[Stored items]
━━━━━━━━━━━━━━━━━━━━━━━━━━━━━━
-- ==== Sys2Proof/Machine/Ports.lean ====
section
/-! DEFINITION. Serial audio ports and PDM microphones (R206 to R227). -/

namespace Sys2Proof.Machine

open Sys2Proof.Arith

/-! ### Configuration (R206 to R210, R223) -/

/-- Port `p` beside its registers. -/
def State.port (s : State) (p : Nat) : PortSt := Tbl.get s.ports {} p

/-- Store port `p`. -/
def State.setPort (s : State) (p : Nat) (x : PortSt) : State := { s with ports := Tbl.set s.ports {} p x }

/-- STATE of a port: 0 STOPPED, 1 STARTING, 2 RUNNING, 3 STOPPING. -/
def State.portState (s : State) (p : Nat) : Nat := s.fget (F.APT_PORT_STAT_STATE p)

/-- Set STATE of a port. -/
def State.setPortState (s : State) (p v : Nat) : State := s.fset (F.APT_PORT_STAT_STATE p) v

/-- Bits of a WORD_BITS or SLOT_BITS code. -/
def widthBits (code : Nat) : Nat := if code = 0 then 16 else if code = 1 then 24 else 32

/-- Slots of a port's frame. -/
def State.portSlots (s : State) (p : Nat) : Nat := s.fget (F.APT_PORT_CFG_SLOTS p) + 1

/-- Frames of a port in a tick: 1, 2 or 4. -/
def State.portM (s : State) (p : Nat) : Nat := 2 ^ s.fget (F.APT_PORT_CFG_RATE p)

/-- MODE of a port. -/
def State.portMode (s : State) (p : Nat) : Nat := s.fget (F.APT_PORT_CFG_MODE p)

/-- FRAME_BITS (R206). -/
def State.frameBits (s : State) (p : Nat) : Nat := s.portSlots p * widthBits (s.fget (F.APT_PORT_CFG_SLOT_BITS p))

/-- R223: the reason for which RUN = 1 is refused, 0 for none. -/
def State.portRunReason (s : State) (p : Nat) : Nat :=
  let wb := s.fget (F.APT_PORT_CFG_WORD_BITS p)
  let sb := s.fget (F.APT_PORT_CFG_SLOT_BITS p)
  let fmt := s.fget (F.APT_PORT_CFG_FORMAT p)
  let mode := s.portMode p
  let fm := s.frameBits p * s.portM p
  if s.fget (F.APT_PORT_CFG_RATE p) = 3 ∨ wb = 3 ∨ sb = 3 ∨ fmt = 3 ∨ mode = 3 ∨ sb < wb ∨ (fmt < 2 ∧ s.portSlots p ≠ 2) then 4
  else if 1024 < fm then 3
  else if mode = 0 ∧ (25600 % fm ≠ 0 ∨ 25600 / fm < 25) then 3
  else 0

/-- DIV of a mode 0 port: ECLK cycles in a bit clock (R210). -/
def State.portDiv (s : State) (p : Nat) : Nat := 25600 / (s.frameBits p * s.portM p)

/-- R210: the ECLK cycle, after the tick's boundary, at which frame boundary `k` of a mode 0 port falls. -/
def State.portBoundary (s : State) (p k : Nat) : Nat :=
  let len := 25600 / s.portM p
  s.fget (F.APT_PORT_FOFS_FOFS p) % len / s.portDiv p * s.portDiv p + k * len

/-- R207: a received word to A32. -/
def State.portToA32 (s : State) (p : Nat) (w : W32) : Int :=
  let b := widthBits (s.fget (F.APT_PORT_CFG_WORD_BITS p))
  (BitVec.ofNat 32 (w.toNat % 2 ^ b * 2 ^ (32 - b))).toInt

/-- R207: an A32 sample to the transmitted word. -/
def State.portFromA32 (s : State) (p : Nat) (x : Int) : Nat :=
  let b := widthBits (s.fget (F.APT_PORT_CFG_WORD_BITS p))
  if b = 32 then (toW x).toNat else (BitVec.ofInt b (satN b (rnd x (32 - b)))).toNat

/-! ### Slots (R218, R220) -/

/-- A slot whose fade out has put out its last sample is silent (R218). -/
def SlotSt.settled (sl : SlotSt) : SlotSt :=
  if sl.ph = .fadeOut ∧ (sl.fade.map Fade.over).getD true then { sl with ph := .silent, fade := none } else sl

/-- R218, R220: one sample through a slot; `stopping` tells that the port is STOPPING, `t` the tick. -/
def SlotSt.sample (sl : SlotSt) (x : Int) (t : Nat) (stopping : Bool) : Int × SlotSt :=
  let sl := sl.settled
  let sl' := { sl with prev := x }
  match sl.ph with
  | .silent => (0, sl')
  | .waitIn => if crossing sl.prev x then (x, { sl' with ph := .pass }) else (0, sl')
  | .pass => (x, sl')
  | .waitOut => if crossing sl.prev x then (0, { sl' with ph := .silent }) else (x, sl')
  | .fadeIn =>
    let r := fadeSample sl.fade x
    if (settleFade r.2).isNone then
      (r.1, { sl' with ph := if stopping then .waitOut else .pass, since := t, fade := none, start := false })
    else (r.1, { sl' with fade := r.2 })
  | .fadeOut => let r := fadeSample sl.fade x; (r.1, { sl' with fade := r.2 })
━━━━━━━━━━━━━━━━━━━━━━━━━━━━━━
Using the data above, extract exactly the lines from the one that holds "else if mode" to the one that holds "if sl.ph = .fadeOut", both ends included, and no others.

  else if mode = 0 ∧ (25600 % fm ≠ 0 ∨ 25600 / fm < 25) then 3
  else 0

/-- DIV of a mode 0 port: ECLK cycles in a bit clock (R210). -/
def State.portDiv (s : State) (p : Nat) : Nat := 25600 / (s.frameBits p * s.portM p)

/-- R210: the ECLK cycle, after the tick's boundary, at which frame boundary `k` of a mode 0 port falls. -/
def State.portBoundary (s : State) (p k : Nat) : Nat :=
  let len := 25600 / s.portM p
  s.fget (F.APT_PORT_FOFS_FOFS p) % len / s.portDiv p * s.portDiv p + k * len

/-- R207: a received word to A32. -/
def State.portToA32 (s : State) (p : Nat) (w : W32) : Int :=
  let b := widthBits (s.fget (F.APT_PORT_CFG_WORD_BITS p))
  (BitVec.ofNat 32 (w.toNat % 2 ^ b * 2 ^ (32 - b))).toInt

/-- R207: an A32 sample to the transmitted word. -/
def State.portFromA32 (s : State) (p : Nat) (x : Int) : Nat :=
  let b := widthBits (s.fget (F.APT_PORT_CFG_WORD_BITS p))
  if b = 32 then (toW x).toNat else (BitVec.ofInt b (satN b (rnd x (32 - b)))).toNat

/-! ### Slots (R218, R220) -/

/-- A slot whose fade out has put out its last sample is silent (R218). -/
def SlotSt.settled (sl : SlotSt) : SlotSt :=
  if sl.ph = .fadeOut ∧ (sl.fade.map Fade.over).getD true then { sl with ph := .silent, fade := none } else sl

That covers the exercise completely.